[Start of Attachment]

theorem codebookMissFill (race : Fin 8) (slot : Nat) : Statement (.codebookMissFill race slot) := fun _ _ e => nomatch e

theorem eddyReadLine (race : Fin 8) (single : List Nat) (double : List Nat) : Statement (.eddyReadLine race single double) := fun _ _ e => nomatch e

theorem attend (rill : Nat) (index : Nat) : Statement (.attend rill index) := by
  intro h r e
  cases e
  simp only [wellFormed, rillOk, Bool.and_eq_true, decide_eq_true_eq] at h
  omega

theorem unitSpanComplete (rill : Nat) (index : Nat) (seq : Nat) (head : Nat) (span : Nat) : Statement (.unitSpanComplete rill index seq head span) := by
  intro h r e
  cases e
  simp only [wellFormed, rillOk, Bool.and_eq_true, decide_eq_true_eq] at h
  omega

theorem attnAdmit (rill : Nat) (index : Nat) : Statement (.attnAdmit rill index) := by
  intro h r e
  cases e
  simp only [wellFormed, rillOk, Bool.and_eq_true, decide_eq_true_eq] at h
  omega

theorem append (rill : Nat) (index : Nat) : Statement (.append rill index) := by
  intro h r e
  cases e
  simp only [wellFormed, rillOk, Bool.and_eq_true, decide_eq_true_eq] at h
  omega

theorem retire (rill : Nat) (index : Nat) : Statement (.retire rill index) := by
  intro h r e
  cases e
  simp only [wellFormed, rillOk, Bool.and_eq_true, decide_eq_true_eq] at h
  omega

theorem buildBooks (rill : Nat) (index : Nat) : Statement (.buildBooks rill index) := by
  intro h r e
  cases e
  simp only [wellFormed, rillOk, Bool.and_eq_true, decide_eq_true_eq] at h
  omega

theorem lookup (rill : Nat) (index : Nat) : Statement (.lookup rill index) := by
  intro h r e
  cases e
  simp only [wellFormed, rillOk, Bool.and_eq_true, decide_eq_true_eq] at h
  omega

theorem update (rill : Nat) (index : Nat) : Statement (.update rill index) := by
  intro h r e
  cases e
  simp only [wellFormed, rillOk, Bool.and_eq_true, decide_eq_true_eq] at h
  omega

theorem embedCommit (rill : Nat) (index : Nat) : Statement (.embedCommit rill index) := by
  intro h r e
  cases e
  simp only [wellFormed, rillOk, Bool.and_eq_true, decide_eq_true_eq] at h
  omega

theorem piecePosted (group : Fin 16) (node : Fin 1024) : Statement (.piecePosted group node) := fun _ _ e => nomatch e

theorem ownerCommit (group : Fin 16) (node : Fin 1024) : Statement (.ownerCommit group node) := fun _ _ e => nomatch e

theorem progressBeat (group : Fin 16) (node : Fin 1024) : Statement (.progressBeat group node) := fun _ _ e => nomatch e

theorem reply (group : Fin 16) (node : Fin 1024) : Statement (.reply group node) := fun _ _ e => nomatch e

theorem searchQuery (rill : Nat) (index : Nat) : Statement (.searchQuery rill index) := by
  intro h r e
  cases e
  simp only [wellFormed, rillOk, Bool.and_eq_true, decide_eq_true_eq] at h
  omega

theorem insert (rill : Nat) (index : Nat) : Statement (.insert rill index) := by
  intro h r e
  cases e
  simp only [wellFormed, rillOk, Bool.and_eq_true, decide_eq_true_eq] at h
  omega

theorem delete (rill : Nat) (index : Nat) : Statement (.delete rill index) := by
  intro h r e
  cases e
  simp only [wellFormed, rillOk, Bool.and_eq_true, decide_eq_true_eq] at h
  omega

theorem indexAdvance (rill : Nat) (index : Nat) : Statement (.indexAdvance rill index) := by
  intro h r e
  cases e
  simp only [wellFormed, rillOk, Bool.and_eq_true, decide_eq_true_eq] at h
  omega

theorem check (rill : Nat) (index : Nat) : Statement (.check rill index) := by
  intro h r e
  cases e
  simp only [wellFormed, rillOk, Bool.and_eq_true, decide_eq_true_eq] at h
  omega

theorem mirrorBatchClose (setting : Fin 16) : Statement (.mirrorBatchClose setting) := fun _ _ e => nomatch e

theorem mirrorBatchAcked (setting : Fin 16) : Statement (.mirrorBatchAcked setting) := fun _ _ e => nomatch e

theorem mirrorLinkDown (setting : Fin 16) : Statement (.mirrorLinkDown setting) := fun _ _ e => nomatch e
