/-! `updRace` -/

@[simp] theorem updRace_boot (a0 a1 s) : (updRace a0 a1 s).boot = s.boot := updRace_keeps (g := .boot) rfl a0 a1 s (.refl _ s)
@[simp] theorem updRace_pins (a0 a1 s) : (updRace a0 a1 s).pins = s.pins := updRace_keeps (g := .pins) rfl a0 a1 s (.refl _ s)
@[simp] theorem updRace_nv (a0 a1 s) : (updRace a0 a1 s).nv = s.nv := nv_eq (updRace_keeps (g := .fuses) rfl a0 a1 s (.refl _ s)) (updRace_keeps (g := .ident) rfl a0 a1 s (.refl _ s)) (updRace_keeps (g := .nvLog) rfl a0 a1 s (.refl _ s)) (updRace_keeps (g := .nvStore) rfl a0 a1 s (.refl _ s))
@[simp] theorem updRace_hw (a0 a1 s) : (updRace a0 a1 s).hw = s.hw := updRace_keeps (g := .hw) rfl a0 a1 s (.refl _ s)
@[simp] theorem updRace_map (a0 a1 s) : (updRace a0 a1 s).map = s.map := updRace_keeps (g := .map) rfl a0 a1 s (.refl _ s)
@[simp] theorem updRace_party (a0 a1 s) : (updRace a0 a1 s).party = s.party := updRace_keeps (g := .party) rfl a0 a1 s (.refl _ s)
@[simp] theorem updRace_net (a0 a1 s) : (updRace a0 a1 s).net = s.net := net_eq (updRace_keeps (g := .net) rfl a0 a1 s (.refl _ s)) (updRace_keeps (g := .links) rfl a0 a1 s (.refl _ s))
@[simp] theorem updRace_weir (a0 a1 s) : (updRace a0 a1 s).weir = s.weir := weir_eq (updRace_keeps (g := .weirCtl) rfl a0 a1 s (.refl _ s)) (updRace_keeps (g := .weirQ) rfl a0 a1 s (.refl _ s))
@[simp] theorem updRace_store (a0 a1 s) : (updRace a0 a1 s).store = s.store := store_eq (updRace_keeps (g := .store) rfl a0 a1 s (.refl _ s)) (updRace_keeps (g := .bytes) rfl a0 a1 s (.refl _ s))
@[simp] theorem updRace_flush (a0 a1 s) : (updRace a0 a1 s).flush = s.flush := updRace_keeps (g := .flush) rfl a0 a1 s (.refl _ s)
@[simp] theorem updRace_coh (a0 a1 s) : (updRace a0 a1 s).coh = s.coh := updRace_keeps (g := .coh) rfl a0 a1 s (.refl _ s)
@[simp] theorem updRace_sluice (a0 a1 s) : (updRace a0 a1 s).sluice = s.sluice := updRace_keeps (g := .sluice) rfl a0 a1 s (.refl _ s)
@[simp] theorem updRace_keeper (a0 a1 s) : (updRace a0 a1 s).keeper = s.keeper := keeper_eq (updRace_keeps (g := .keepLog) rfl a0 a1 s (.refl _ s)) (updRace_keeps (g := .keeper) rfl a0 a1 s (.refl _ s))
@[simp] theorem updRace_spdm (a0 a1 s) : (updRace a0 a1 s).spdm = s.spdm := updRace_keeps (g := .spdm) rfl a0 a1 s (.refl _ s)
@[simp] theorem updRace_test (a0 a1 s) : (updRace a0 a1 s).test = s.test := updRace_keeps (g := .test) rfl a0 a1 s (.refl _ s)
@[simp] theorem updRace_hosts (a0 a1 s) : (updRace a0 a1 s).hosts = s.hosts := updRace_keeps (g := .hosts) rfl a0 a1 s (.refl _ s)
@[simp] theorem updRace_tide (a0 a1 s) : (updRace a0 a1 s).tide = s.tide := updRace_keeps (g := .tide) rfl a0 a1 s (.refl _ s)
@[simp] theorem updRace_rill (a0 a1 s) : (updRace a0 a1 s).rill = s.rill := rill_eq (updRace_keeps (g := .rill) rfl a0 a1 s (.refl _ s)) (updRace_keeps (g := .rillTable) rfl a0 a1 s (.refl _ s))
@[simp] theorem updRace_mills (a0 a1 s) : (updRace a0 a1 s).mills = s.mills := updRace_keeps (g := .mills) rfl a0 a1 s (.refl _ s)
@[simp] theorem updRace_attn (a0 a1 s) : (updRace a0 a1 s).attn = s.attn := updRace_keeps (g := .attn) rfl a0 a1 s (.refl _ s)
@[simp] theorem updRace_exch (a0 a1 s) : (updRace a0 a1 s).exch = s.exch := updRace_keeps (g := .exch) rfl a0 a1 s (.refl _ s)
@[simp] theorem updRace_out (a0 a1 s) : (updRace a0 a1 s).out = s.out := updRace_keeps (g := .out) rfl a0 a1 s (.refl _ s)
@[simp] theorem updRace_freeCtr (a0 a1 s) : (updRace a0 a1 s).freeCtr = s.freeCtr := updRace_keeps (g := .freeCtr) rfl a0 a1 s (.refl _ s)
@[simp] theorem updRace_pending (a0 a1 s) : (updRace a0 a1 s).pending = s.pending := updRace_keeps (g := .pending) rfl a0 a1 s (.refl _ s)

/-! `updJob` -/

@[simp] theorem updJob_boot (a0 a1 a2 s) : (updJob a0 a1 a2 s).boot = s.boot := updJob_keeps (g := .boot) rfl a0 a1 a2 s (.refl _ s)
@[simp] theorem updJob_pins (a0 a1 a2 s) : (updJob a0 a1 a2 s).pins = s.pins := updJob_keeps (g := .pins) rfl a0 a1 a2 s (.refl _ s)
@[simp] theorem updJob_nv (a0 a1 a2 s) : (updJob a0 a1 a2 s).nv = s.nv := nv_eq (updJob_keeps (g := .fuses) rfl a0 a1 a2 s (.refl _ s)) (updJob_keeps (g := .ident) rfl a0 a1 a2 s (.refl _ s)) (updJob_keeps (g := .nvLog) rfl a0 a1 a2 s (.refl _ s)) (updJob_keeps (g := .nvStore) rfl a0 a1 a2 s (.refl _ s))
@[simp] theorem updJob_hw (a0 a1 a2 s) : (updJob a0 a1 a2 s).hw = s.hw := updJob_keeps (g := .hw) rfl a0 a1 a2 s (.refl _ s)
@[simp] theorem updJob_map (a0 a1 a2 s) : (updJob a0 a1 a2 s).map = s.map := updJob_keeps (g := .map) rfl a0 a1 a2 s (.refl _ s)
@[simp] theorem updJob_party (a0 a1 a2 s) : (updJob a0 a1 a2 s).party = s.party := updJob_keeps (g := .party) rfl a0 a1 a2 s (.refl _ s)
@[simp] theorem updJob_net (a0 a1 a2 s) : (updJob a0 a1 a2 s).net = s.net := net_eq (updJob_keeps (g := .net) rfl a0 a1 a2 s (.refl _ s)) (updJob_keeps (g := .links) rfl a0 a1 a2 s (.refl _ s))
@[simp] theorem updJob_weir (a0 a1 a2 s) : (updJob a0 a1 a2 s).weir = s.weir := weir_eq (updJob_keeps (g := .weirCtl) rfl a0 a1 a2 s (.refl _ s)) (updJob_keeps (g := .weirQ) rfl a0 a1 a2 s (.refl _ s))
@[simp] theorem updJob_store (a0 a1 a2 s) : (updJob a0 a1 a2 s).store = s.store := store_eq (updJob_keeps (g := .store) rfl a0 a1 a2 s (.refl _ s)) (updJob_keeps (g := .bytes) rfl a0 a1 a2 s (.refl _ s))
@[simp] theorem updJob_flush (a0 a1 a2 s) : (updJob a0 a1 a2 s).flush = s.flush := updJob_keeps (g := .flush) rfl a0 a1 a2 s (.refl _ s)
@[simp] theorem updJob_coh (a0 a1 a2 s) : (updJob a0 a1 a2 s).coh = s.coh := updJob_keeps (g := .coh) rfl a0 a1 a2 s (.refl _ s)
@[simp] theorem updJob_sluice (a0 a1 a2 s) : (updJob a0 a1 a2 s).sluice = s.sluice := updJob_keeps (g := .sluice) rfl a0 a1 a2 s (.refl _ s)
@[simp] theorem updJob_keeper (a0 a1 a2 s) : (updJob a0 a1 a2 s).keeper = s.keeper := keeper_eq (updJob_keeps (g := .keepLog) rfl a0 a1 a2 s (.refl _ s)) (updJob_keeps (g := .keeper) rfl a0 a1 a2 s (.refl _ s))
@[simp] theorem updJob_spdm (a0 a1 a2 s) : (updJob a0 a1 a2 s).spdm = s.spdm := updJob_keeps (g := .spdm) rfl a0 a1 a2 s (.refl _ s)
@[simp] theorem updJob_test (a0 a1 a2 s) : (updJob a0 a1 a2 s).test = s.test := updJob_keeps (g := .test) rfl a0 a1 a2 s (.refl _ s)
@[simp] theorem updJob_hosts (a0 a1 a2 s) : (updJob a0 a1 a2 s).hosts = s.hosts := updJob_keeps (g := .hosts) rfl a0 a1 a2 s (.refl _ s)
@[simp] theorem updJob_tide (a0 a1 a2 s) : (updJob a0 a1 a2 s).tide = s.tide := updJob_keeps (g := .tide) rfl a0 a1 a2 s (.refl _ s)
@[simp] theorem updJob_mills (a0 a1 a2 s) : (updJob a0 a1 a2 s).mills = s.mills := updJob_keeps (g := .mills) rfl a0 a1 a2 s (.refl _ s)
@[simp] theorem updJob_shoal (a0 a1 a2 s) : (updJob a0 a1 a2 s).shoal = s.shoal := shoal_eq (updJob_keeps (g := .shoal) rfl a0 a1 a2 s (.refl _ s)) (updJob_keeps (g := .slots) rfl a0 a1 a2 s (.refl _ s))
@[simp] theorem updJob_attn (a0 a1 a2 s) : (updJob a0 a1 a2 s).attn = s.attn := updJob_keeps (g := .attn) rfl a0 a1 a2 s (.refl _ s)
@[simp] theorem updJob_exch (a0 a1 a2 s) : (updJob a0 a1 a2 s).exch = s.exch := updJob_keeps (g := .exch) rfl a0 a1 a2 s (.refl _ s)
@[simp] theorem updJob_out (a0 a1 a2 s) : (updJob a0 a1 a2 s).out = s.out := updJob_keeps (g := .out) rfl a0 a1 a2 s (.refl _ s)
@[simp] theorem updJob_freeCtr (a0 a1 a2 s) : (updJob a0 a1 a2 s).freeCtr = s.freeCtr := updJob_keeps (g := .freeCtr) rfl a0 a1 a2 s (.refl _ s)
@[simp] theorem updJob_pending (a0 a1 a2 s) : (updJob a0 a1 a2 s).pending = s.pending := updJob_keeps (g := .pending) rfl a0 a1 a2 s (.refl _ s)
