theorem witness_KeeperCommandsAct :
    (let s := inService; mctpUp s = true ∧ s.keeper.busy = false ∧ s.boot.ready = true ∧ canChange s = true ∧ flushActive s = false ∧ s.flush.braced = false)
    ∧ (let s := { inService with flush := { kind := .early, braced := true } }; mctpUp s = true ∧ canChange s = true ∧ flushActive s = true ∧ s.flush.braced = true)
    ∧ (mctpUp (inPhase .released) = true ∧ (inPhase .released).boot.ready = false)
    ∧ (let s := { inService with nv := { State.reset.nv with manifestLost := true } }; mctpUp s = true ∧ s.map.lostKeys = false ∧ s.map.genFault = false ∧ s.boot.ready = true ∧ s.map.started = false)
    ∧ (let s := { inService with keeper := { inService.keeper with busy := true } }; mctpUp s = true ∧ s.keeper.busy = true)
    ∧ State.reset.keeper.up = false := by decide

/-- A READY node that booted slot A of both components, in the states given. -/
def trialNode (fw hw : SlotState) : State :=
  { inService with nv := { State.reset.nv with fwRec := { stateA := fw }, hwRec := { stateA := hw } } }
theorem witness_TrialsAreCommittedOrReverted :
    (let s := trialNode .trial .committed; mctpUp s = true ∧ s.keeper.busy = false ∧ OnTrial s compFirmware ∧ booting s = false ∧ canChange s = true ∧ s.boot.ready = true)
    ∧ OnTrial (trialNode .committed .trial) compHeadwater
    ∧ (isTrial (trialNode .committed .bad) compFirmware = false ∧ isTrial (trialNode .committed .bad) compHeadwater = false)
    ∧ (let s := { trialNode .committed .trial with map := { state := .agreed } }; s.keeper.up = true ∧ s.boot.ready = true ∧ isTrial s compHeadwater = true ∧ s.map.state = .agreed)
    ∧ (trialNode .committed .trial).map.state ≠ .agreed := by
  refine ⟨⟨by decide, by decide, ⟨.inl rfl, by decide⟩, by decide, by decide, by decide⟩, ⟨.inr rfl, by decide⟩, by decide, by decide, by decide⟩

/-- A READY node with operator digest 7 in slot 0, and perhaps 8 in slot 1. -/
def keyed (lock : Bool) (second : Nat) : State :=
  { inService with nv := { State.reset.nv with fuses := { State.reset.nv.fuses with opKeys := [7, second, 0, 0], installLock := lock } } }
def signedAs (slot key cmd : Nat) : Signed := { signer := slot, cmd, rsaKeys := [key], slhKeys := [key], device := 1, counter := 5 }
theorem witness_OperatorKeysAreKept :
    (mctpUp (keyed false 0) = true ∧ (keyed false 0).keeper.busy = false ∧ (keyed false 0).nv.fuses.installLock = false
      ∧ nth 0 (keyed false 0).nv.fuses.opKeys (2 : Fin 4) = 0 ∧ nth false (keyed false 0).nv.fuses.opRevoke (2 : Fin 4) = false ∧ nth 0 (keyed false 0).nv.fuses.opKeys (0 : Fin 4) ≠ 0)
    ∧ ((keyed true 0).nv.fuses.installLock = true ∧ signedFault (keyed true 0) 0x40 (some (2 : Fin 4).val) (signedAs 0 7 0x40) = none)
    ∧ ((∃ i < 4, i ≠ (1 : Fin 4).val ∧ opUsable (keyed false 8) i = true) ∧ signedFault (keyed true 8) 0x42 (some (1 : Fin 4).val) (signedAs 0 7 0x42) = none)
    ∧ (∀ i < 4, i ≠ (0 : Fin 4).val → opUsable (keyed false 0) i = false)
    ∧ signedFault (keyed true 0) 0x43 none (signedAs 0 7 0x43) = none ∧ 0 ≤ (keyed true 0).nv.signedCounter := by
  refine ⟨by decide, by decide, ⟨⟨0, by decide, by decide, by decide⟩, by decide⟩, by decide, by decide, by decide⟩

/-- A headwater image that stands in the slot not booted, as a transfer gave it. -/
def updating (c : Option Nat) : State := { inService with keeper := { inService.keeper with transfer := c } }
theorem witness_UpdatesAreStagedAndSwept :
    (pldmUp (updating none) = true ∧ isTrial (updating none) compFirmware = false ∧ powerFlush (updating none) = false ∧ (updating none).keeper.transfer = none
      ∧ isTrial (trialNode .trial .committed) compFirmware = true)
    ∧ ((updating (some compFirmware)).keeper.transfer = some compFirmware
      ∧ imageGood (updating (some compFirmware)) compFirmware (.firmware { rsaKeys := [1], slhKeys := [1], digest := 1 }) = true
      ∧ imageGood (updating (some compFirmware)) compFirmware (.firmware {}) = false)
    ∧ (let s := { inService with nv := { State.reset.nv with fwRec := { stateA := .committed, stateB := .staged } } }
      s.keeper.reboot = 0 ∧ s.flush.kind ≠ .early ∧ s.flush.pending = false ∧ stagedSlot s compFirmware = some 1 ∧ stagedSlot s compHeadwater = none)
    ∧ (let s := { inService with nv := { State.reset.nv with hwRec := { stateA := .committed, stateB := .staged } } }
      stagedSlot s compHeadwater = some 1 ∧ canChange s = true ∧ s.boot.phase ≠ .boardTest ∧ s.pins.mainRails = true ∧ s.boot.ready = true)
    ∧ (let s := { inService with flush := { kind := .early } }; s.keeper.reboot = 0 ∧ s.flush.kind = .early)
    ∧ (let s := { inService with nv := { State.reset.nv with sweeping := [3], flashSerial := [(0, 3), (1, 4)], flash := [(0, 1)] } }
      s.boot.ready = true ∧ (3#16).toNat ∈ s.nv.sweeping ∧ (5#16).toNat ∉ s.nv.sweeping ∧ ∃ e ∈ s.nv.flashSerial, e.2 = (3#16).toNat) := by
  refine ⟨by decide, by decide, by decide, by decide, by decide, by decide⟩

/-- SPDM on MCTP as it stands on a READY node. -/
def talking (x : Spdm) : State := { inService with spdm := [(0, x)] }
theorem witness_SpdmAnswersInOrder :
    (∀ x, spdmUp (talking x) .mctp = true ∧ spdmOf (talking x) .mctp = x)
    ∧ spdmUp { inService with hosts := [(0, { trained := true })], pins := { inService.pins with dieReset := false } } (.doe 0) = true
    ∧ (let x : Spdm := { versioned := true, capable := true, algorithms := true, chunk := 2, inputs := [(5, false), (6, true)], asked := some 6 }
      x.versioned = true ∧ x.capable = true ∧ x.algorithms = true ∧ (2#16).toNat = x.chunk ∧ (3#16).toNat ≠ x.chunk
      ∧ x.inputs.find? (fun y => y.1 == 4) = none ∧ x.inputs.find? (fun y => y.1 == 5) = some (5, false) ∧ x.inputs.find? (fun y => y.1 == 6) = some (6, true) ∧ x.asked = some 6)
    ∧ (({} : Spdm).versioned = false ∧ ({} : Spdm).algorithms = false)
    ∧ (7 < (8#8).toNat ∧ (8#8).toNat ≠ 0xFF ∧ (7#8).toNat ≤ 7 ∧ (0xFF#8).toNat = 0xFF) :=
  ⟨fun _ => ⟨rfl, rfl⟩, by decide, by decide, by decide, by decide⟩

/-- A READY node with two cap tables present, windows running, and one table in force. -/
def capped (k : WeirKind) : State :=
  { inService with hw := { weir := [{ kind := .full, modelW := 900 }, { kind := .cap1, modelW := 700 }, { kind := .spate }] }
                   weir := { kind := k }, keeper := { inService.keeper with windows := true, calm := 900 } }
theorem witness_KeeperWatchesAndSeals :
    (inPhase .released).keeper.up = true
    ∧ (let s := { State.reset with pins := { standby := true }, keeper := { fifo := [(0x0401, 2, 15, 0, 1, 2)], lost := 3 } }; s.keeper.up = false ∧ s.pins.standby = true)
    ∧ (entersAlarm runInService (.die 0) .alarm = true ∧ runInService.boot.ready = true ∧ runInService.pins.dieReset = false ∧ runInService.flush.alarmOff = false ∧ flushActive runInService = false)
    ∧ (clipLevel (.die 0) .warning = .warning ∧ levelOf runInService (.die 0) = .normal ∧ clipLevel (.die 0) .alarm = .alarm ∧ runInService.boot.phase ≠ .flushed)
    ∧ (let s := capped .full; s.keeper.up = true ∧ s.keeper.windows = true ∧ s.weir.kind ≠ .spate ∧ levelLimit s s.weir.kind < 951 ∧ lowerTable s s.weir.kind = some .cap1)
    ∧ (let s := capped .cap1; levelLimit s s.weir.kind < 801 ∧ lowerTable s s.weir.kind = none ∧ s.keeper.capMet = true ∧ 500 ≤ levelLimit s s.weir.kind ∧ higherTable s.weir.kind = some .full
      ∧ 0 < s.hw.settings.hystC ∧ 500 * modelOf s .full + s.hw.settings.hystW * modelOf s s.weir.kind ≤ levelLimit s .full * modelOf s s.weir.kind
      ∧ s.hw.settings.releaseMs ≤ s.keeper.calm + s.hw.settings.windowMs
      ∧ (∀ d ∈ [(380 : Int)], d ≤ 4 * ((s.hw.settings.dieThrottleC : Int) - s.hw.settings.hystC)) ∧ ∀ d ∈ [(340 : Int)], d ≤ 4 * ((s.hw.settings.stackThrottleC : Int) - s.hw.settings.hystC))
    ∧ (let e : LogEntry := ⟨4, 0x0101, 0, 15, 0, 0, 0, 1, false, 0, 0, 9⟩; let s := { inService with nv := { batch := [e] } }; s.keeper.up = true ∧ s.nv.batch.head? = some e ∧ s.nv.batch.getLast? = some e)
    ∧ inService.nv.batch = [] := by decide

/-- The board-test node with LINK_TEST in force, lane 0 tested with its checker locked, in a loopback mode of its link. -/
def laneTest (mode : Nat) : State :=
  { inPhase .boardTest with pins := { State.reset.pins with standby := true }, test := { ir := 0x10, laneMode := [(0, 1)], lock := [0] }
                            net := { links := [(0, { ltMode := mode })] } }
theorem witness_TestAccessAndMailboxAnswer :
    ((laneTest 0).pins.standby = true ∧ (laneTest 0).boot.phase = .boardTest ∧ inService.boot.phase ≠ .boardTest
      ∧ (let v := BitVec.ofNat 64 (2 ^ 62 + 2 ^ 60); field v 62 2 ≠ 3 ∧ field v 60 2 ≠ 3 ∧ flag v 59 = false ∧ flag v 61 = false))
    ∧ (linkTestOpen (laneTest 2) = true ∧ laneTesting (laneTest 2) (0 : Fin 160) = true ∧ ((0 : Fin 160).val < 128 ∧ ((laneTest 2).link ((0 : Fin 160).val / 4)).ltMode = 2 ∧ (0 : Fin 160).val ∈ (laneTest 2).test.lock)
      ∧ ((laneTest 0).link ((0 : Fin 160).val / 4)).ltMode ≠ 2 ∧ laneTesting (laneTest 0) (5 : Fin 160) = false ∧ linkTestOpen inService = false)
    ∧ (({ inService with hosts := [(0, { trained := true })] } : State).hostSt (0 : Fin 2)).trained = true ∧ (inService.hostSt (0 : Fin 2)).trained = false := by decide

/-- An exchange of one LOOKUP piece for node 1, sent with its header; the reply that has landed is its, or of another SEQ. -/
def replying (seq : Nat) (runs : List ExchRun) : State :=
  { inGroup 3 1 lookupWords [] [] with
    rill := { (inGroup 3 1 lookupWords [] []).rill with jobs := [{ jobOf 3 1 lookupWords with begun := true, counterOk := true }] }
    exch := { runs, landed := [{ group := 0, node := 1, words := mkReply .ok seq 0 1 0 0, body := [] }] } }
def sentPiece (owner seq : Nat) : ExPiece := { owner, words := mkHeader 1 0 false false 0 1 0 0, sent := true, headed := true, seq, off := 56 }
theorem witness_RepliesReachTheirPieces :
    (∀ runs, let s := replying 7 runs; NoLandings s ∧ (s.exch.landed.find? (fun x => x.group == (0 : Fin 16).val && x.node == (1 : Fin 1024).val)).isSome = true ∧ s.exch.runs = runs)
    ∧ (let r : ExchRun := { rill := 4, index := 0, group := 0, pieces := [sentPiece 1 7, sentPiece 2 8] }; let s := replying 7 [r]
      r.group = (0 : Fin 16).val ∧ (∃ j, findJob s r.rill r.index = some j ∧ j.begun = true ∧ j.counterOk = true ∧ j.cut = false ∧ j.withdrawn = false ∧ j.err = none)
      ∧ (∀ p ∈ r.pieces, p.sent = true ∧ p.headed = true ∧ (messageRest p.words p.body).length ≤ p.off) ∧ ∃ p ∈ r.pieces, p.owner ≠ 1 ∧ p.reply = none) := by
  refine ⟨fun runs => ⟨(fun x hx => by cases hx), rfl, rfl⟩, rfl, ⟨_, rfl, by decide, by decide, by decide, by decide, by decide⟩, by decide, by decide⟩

[End of Attachment]

Output exactly one stretch of the listing: from the line containing "Fin 4) ≠ 0)" through the line containing "gave it. -/", both end lines included.

      ∧ nth 0 (keyed false 0).nv.fuses.opKeys (2 : Fin 4) = 0 ∧ nth false (keyed false 0).nv.fuses.opRevoke (2 : Fin 4) = false ∧ nth 0 (keyed false 0).nv.fuses.opKeys (0 : Fin 4) ≠ 0)
    ∧ ((keyed true 0).nv.fuses.installLock = true ∧ signedFault (keyed true 0) 0x40 (some (2 : Fin 4).val) (signedAs 0 7 0x40) = none)
    ∧ ((∃ i < 4, i ≠ (1 : Fin 4).val ∧ opUsable (keyed false 8) i = true) ∧ signedFault (keyed true 8) 0x42 (some (1 : Fin 4).val) (signedAs 0 7 0x42) = none)
    ∧ (∀ i < 4, i ≠ (0 : Fin 4).val → opUsable (keyed false 0) i = false)
    ∧ signedFault (keyed true 0) 0x43 none (signedAs 0 7 0x43) = none ∧ 0 ≤ (keyed true 0).nv.signedCounter := by
  refine ⟨by decide, by decide, ⟨⟨0, by decide, by decide, by decide⟩, by decide⟩, by decide, by decide, by decide⟩

/-- A headwater image that stands in the slot not booted, as a transfer gave it. -/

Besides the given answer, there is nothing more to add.